## [What is needed]
Report, from the records below, every line where the word "block" appears.
::::
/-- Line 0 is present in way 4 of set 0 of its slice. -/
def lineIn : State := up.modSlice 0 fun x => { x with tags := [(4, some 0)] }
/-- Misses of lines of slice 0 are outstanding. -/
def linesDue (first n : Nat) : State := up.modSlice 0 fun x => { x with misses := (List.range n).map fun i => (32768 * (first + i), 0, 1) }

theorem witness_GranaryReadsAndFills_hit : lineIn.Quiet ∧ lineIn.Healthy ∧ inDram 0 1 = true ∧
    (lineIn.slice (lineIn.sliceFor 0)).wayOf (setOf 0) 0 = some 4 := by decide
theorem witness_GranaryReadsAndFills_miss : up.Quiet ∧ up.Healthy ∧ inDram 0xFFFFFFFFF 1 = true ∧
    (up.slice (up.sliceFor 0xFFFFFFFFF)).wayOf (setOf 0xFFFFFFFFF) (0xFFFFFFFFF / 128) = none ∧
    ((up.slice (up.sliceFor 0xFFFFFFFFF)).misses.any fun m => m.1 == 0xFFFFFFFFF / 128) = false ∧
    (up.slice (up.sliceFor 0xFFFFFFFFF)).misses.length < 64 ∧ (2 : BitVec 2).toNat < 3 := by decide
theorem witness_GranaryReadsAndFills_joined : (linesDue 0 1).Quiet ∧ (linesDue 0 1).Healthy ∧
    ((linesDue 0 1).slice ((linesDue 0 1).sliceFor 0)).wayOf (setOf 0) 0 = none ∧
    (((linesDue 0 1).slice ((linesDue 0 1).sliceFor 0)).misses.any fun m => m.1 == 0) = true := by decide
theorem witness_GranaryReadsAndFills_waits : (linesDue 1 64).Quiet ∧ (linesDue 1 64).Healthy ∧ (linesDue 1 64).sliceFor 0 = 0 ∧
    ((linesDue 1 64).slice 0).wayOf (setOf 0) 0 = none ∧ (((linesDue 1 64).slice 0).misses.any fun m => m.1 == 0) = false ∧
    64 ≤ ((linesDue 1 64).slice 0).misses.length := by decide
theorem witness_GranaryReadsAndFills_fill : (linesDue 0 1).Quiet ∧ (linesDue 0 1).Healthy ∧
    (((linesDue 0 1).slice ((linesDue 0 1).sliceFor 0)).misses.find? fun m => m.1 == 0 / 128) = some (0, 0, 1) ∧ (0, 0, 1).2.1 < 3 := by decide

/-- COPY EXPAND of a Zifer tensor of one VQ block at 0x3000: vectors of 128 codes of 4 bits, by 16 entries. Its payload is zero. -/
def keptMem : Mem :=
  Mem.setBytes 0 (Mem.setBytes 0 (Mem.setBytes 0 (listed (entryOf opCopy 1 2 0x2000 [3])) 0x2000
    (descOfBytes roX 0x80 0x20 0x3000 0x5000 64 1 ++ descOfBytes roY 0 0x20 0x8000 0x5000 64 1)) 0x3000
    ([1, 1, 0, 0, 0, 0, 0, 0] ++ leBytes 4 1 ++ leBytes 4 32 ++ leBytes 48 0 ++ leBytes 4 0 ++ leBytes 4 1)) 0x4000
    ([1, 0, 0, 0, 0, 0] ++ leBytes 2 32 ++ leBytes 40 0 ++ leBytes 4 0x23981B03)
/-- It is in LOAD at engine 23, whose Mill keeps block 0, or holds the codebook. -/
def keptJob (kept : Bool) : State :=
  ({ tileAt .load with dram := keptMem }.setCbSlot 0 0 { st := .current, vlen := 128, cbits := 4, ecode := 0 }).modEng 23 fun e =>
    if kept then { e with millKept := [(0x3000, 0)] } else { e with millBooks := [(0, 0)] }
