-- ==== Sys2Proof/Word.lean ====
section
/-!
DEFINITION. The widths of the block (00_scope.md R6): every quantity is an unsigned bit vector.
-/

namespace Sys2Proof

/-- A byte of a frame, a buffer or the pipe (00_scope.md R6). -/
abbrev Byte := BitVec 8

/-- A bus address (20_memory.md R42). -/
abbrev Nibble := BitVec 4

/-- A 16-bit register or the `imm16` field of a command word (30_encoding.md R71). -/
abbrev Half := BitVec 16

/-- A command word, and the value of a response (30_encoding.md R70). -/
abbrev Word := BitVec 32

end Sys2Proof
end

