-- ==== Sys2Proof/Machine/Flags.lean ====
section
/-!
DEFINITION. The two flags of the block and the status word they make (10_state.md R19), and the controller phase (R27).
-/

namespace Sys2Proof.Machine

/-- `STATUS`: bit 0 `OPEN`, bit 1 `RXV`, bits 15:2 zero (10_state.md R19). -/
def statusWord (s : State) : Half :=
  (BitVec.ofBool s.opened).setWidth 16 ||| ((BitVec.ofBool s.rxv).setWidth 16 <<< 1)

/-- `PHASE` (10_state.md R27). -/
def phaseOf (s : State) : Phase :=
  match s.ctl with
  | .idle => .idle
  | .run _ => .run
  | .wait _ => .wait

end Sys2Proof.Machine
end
::::
## [Finished exercise]
/-- COPY EXPAND of a Zifer tensor of one VQ block at 0x3000: vectors of 128 codes of 4 bits, by 16 entries. Its payload is zero. -/
/-- It is in LOAD at engine 23, whose Mill keeps block 0, or holds the codebook. -/
DEFINITION. The widths of the block (00_scope.md R6): every quantity is an unsigned bit vector.
DEFINITION. The two flags of the block and the status word they make (10_state.md R19), and the controller phase (R27).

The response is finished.